On Love and Shame and Empathy and Resistance
1.
My entire life I have been trying to get my head around how loving someone does not necessarily mean empathizing with him. How loving often means silencing not yourself but a part of your beloved.
One thought this leads to is that love is cultural. How we love, and who we find loveable in which ways, is cultural. And our culture is conflict. Perhaps this is because of our American myth of the individual.
The individual is not a universal concept. It means different things to different cultures.
For one it makes me think about the difference between conflict and resistance.
Resistance starts within the self. Our idea of conflict is mostly outside the self. In fact, self-conflict can lead to resistance far more often than public conflict. Because self-conflict is often about self-contradiction, which leads to a better understanding of what one really believes.
Our myth of the individual is that what makes one an individual is how one is different from others. This is not essential to one’s conception of the individual, however. One way to rethink the individual is to consider those individuals who make their subjectivity from exploring difference within the self. This, as I understand it, is the theory of psychoanalysis.
Perhaps resistance in the self is a prerequisite for empathetic love. Perhaps, in other words, it requires the ability to see difference within oneself to see others as having difference within themselves, rather than simply being different from you.
2.
I’ve been thinking about shaming and social media and the relationship between the public and private. Shaming is conflict, so of course it has a place in our culture. But how often does being shamed really lead to feeling shame? The more common reaction is likely anger. Over time, if what is shaming does not disappear, anger becomes hate.
In contrast, feeling shame can create resistance within the self. Shame can tell you that your beliefs do not match your actions. Or that your beliefs do not match your professed beliefs. My daughter feels shame when she hides her lunch out of fear for what her friends will say about it. When she tells us, it’s okay, we ask, how do you feel?
Interestingly, if your beliefs match your professed beliefs, being shamed will not make you feel shame. If you do not realize your beliefs do not match your professed beliefs, being shamed will also not make you feel shame. If one is not aware of self-contradiction, it may manifest physically, but it will not lead to self-resistance or growth.

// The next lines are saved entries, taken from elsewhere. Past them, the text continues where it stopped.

@[simp] theorem State.setChange_pending : (s.setChange c).pending = s.pending := rfl
@[simp] theorem State.setChange_regs : (s.setChange c).regs = s.regs := rfl
@[simp] theorem State.setChange_smap : (s.setChange c).smap = s.smap := rfl
@[simp] theorem State.setChange_mem : (s.setChange c).mem = s.mem := rfl
@[simp] theorem State.setChange_ue : (s.setChange c).ue = s.ue := rfl
@[simp] theorem State.setChange_cores : (s.setChange c).cores = s.cores := rfl
@[simp] theorem State.setChange_program : (s.setChange c).program = s.program := rfl
@[simp] theorem State.setChange_tasks : (s.setChange c).tasks = s.tasks := rfl
@[simp] theorem State.setChange_lanes : (s.setChange c).lanes = s.lanes := rfl
@[simp] theorem State.setChange_triads : (s.setChange c).triads = s.triads := rfl
@[simp] theorem State.setChange_anvils : (s.setChange c).anvils = s.anvils := rfl
@[simp] theorem State.setChange_frame : (s.setChange c).frame = s.frame := rfl
@[simp] theorem State.setChange_modes : (s.setChange c).modes = s.modes := rfl
@[simp] theorem State.setChange_time : (s.setChange c).time = s.time := rfl
@[simp] theorem State.setChange_dma : (s.setChange c).dma = s.dma := rfl
@[simp] theorem State.setChange_recorder : (s.setChange c).recorder = s.recorder := rfl
@[simp] theorem State.setChange_cpl : (s.setChange c).cpl = s.cpl := rfl
@[simp] theorem State.setChange_dio : (s.setChange c).dio = s.dio := rfl
@[simp] theorem State.setChange_loop : (s.setChange c).loop = s.loop := rfl
@[simp] theorem State.setChange_calib : (s.setChange c).calib = s.calib := rfl
@[simp] theorem State.setChange_bellows : (s.setChange c).bellows = s.bellows := rfl
@[simp] theorem State.setChange_update : (s.setChange c).update = s.update := rfl
@[simp] theorem State.setChange_rings : (s.setChange c).rings = s.rings := rfl
@[simp] theorem State.setChange_held : (s.setChange c).held = s.held := rfl
@[simp] theorem State.setChange_bridge : (s.setChange c).bridge = s.bridge := rfl
@[simp] theorem State.setChange_queues : (s.setChange c).queues = s.queues := rfl
@[simp] theorem State.setChange_outbox : (s.setChange c).outbox = s.outbox := rfl
@[simp] theorem State.setChange_free : (s.setChange c).free = s.free := rfl

end

/-! `setStored` -/

section
variable (s : State) (sa : Nat) (b : Byte)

I hid the ways I was bullied from my parents because I wanted them to continue loving me and when I said, everything is okay, they said, great. What I knew was I was different from others. I didn’t know the differences within myself. I kicked out windows, I got into fights. I wanted my attackers to feel shame, but they did not. If they were forced to apologize, it only made them angrier and they used their secret anger on me at a later date.
3.
But worse were the people who believed they loved me, because they too believed they had done nothing wrong, but their love made me believe that I had. They too did not feel shame.
I felt shame. But I didn’t understand that to feel shame was to understand something about love. It wasn’t until I was able to separate the way they loved me from empathy, that I understood that none of us had become an individual.
They wanted to love me into being like them. My attackers wanted to let me, and themselves, know I was not like them. Both of these desires were about who they believed they were: different from me.
Neither of them knew who I was, though, because neither of them knew who they would be on their own.
If white supremacists got what they wanted, they would no longer know how to define themselves. But neither would hardcore allies.
Sometimes, at its best, my love teaches me that I need to resolve something in myself.